**EXERCISE REQUIREMENTS**
Your answer should be the exact lines of the data below from the one containing "unfold bootRom" through the one containing "panelOn_foot hP k_regs k_out k_router k_maint"; please include nothing else.

**INPUT DATA**
-- ==== Sys2Proof/Laws/FootStartup.lean ====
section
/-!
SUPPORT. Footprints of the definitions of Machine/Startup.lean: which parts of the state each of them may update.
-/
namespace Sys2Proof.Machine

variable {F : Part → Bool} {P : State → Prop}

theorem logicReset_foot (hP : Closed F P) (k_regs : F .regs = true) (k_eff : F .eff = true) (k_power : F .power = true) (k_clock : F .clock = true) (k_servo : F .servo = true) (k_router : F .router = true) (k_bus : F .bus = true) (k_ring : F .ring = true) (k_txn : F .txn = true) (k_sched : F .sched = true) (k_maint : F .maint = true) (k_hbm : F .hbm = true) (k_memory : F .memory = true) (k_ing : F .ing = true) (k_eng : F .eng = true) (k_heads : F .heads = true) (k_links : F .links = true) (k_keeper : F .keeper = true) (k_opt : F .opt = true) (k_audio : F .audio = true) (k_therm : F .therm = true) (k_perf : F .perf = true) {s : State}
    (h : P s) : P (logicReset s) := by
  have h1 := hP.hbmClear k_hbm (hP.effFilter k_eff (fun p => lasts p.1) (hP.regsFilter k_regs (fun p => lasts p.1) h))
  unfold logicReset
  dsimp only
  refine hP.setB k_regs _ _ _ (hP.rest ?_ ?_ ?_ ?_ ?_ ?_ h1)
  · intro p hp
    cases p <;> first | rfl | simp_all
  all_goals rfl

theorem execLvinApplied_foot (hP : Closed F P) (k_regs : F .regs = true) (k_eff : F .eff = true) (k_out : F .out = true) (k_power : F .power = true) (k_clock : F .clock = true) (k_servo : F .servo = true) (k_router : F .router = true) (k_bus : F .bus = true) (k_ring : F .ring = true) (k_txn : F .txn = true) (k_sched : F .sched = true) (k_maint : F .maint = true) (k_hbm : F .hbm = true) (k_memory : F .memory = true) (k_ing : F .ing = true) (k_eng : F .eng = true) (k_heads : F .heads = true) (k_links : F .links = true) (k_keeper : F .keeper = true) (k_opt : F .opt = true) (k_audio : F .audio = true) (k_therm : F .therm = true) (k_perf : F .perf = true) {s : State} (h_s : P s) : OutP P (execLvinApplied s) := by
    unfold execLvinApplied
    try dsimp only
    repeat' first
      | with_reducible assumption
      | with_reducible apply outP_next
      | with_reducible apply outP_done
      | with_reducible apply resetGeom_foot hP k_regs
      | with_reducible apply logicReset_foot hP k_regs k_eff k_power k_clock k_servo k_router k_bus k_ring k_txn k_sched k_maint k_hbm k_memory k_ing k_eng k_heads k_links k_keeper k_opt k_audio k_therm k_perf
      | with_reducible apply setStage_foot hP k_regs k_out
      | with_reducible apply ite_closed
      | (intro _ _)
      | (intro _)
      | dsimp only
      | split
      | (with_reducible apply Closed.power hP k_power)

theorem execLvinLost_foot (hP : Closed F P) (k_regs : F .regs = true) (k_eff : F .eff = true) (k_power : F .power = true) (k_clock : F .clock = true) (k_servo : F .servo = true) (k_router : F .router = true) (k_bus : F .bus = true) (k_ring : F .ring = true) (k_txn : F .txn = true) (k_sched : F .sched = true) (k_maint : F .maint = true) (k_hbm : F .hbm = true) (k_memory : F .memory = true) (k_ing : F .ing = true) (k_eng : F .eng = true) (k_heads : F .heads = true) (k_links : F .links = true) (k_keeper : F .keeper = true) (k_opt : F .opt = true) (k_audio : F .audio = true) (k_therm : F .therm = true) (k_perf : F .perf = true) {s : State} (h_s : P s) : OutP P (execLvinLost s) := by
    unfold execLvinLost
    try dsimp only
    repeat' first
      | with_reducible assumption
      | with_reducible apply outP_next
      | with_reducible apply outP_done
      | with_reducible apply logicReset_foot hP k_regs k_eff k_power k_clock k_servo k_router k_bus k_ring k_txn k_sched k_maint k_hbm k_memory k_ing k_eng k_heads k_links k_keeper k_opt k_audio k_therm k_perf
      | with_reducible apply ite_closed
      | (intro _ _)
      | (intro _)
      | dsimp only
      | split

theorem execFastClockStart_foot (hP : Closed F P) (k_regs : F .regs = true) (k_out : F .out = true) (k_power : F .power = true) (k_router : F .router = true) (k_maint : F .maint = true) {s : State} (h_s : P s) : OutP P (execFastClockStart s) := by
    unfold execFastClockStart
    try dsimp only
    repeat' first
      | with_reducible assumption
      | with_reducible apply outP_next
      | with_reducible apply outP_done
      | with_reducible apply State.raise_foot hP k_regs k_out k_router k_maint
      | with_reducible apply setStage_foot hP k_regs k_out
      | with_reducible apply Closed.setB hP k_regs
      | with_reducible apply ite_closed
      | (intro _ _)
      | (intro _)
      | dsimp only
      | split
      | (with_reducible apply Closed.power hP k_power)

theorem startImage_foot (hP : Closed F P) (k_regs : F .regs = true) (k_out : F .out = true) (k_maint : F .maint = true) {s : State} {b : Bool} (h_s : P s) : P (startImage s b) := by
    unfold startImage
    try dsimp only
    repeat' first
      | with_reducible assumption
      | with_reducible apply setStage_foot hP k_regs k_out
      | with_reducible apply runImage_foot hP k_regs k_maint
      | with_reducible apply ite_closed
      | (intro _ _)
      | (intro _)
      | dsimp only
      | split

theorem bootRom_foot (hP : Closed F P) (k_regs : F .regs = true) (k_out : F .out = true) (k_maint : F .maint = true) {s : State} (h_s : P s) : P (bootRom s) := by
    unfold bootRom
    try dsimp only
    repeat' first
      | with_reducible assumption
      | with_reducible apply startImage_foot hP k_regs k_out k_maint
      | with_reducible apply putSlot_foot hP k_maint
      | with_reducible apply confirmSlot_foot hP k_regs k_maint
      | with_reducible apply Closed.setF hP k_regs
      | with_reducible apply Closed.setB hP k_regs
      | with_reducible apply ite_closed
      | (intro _ _)
      | (intro _)
      | dsimp only
      | split

theorem readFlash_foot (hP : Closed F P) (k_regs : F .regs = true) {s : State} (h_s : P s) : P (readFlash s) := by
    unfold readFlash
    try dsimp only
    repeat' first
      | with_reducible assumption
      | with_reducible apply setFail_foot hP k_regs
      | with_reducible apply Closed.setF hP k_regs
      | with_reducible apply Closed.wr hP k_regs
      | with_reducible apply ite_closed
      | (intro _ _)
      | (intro _)
      | dsimp only
      | split

theorem compareJournal_foot (hP : Closed F P) (k_regs : F .regs = true) (k_keeper : F .keeper = true) {s : State} (h_s : P s) : P (compareJournal s) := by
    unfold compareJournal
    try dsimp only
    repeat' first
      | with_reducible assumption
      | with_reducible apply setJournal_foot hP k_regs
      | with_reducible apply copyProfile_foot hP k_regs k_keeper
      | with_reducible apply ite_closed
      | (intro _ _)
      | (intro _)
      | dsimp only
      | split

theorem noAuto_foot (hP : Closed F P) (k_keeper : F .keeper = true) {s : State} (h_s : P s) : P (noAuto s) := by
    unfold noAuto
    try dsimp only
    repeat' first
      | with_reducible assumption
      | with_reducible apply ite_closed
      | (intro _ _)
      | (intro _)
      | dsimp only
      | split
      | (with_reducible apply Closed.keeper hP k_keeper)

theorem decidePanel_foot (hP : Closed F P) (k_regs : F .regs = true) (k_out : F .out = true) (k_router : F .router = true) (k_maint : F .maint = true) (k_keeper : F .keeper = true) {s : State} (h_s : P s) : P (decidePanel s) := by
    unfold decidePanel
    try dsimp only
    repeat' first
      | with_reducible assumption
      | with_reducible apply panelOn_foot hP k_regs k_out k_router k_maint
      | with_reducible apply noAuto_foot hP k_keeper
      | with_reducible apply dropReq_foot hP k_regs k_keeper
      | with_reducible apply Closed.setB hP k_regs
      | with_reducible apply ite_closed
      | (intro _ _)
      | (intro _)
      | dsimp only
      | split
      | (with_reducible apply Closed.maint hP k_maint)

theorem firstMessage_foot (hP : Closed F P) (k_regs : F .regs = true) (k_out : F .out = true) (k_router : F .router = true) (k_maint : F .maint = true) (k_keeper : F .keeper = true) {s : State} (h_s : P s) : P (firstMessage s) := by
    unfold firstMessage
    try dsimp only
    repeat' first
      | with_reducible assumption
      | with_reducible apply compareJournal_foot hP k_regs k_keeper
      | with_reducible apply readFlash_foot hP k_regs
      | with_reducible apply decidePanel_foot hP k_regs k_out k_router k_maint k_keeper
      | with_reducible apply optShow_foot hP k_regs
      | with_reducible apply startPrecheck_foot hP k_regs
      | with_reducible apply noAuto_foot hP k_keeper
      | with_reducible apply ite_closed
      | (intro _ _)
      | (intro _)
      | dsimp only
      | split

theorem execBootImageVerified_foot (hP : Closed F P) (k_regs : F .regs = true) (k_out : F .out = true) (k_router : F .router = true) (k_maint : F .maint = true) (k_keeper : F .keeper = true) {s : State} (h_s : P s) : OutP P (execBootImageVerified s) := by
    unfold execBootImageVerified
    try dsimp only
    repeat' first
      | with_reducible assumption
      | with_reducible apply outP_next
      | with_reducible apply outP_done
      | with_reducible apply firstMessage_foot hP k_regs k_out k_router k_maint k_keeper
      | with_reducible apply bootRom_foot hP k_regs k_out k_maint
      | with_reducible apply ite_closed
      | (intro _ _)
      | (intro _)
      | dsimp only
      | split

theorem standbyLayer_foot (hP : Closed F P) (k_regs : F .regs = true) (k_out : F .out = true) (k_freeCount : F .freeCount = true) (k_router : F .router = true) (k_maint : F .maint = true) (k_hbm : F .hbm = true) (k_memory : F .memory = true) {s : State} {l : List Byte} {x2 : Nat} (h_s : P s) : P (standbyLayer s l x2) := by
    unfold standbyLayer
    try dsimp only
    repeat' first
      | with_reducible assumption
      | with_reducible apply hbmWrite_foot hP k_regs k_out k_router k_maint k_hbm k_memory
      | with_reducible apply setOn_foot hP k_regs
      | with_reducible apply Closed.useFree hP k_freeCount
      | with_reducible apply Closed.wrAll hP k_regs
      | with_reducible apply ite_closed
      | (intro _ _)
      | (intro _)
      | dsimp only
      | split

theorem standbyLanes_foot (hP : Closed F P) (k_regs : F .regs = true) {s : State} {l : List Byte} {x2 : Nat} (h_s : P s) : P (standbyLanes s l x2) := by
    unfold standbyLanes
    try dsimp only
    repeat' first
      | with_reducible assumption
      | with_reducible apply giveRole_foot hP k_regs
      | (with_reducible refine foldl_inv P _ (fun _ _ _ => ?_) _ _ ?_)
      | with_reducible apply Closed.setB hP k_regs
      | with_reducible apply ite_closed
      | (intro _ _)
      | (intro _)
      | dsimp only
      | split

theorem standbyHead_foot (hP : Closed F P) (k_regs : F .regs = true) (k_eff : F .eff = true) (k_out : F .out = true) (k_freeCount : F .freeCount = true) (k_router : F .router = true) (k_maint : F .maint = true) (k_hbm : F .hbm = true) (k_memory : F .memory = true) {l : List Byte} {s : State} {x2 : Nat} (h_s : P s) : P (standbyHead l s x2) := by
    unfold standbyHead
    try dsimp only
    repeat' first
      | with_reducible assumption
      | with_reducible apply giveRole_foot hP k_regs
      | with_reducible apply putHeadSection_foot hP k_regs
      | with_reducible apply putShadows_foot hP k_eff
      | with_reducible apply standbyLanes_foot hP k_regs
      | with_reducible apply standbyLayer_foot hP k_regs k_out k_freeCount k_router k_maint k_hbm k_memory
      | with_reducible apply ite_closed
      | (intro _ _)
      | (intro _)
      | dsimp only
      | split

**COMPLETED TASK**
    unfold bootRom
    try dsimp only
    repeat' first
      | with_reducible assumption
      | with_reducible apply startImage_foot hP k_regs k_out k_maint
      | with_reducible apply putSlot_foot hP k_maint
      | with_reducible apply confirmSlot_foot hP k_regs k_maint
      | with_reducible apply Closed.setF hP k_regs
      | with_reducible apply Closed.setB hP k_regs
      | with_reducible apply ite_closed
      | (intro _ _)
      | (intro _)
      | dsimp only
      | split

theorem readFlash_foot (hP : Closed F P) (k_regs : F .regs = true) {s : State} (h_s : P s) : P (readFlash s) := by
    unfold readFlash
    try dsimp only
    repeat' first
      | with_reducible assumption
      | with_reducible apply setFail_foot hP k_regs
      | with_reducible apply Closed.setF hP k_regs
      | with_reducible apply Closed.wr hP k_regs
      | with_reducible apply ite_closed
      | (intro _ _)
      | (intro _)
      | dsimp only
      | split

theorem compareJournal_foot (hP : Closed F P) (k_regs : F .regs = true) (k_keeper : F .keeper = true) {s : State} (h_s : P s) : P (compareJournal s) := by
    unfold compareJournal
    try dsimp only
    repeat' first
      | with_reducible assumption
      | with_reducible apply setJournal_foot hP k_regs
      | with_reducible apply copyProfile_foot hP k_regs k_keeper
      | with_reducible apply ite_closed
      | (intro _ _)
      | (intro _)
      | dsimp only
      | split

theorem noAuto_foot (hP : Closed F P) (k_keeper : F .keeper = true) {s : State} (h_s : P s) : P (noAuto s) := by
    unfold noAuto
    try dsimp only
    repeat' first
      | with_reducible assumption
      | with_reducible apply ite_closed
      | (intro _ _)
      | (intro _)
      | dsimp only
      | split
      | (with_reducible apply Closed.keeper hP k_keeper)

theorem decidePanel_foot (hP : Closed F P) (k_regs : F .regs = true) (k_out : F .out = true) (k_router : F .router = true) (k_maint : F .maint = true) (k_keeper : F .keeper = true) {s : State} (h_s : P s) : P (decidePanel s) := by
    unfold decidePanel
    try dsimp only
    repeat' first
      | with_reducible assumption
      | with_reducible apply panelOn_foot hP k_regs k_out k_router k_maint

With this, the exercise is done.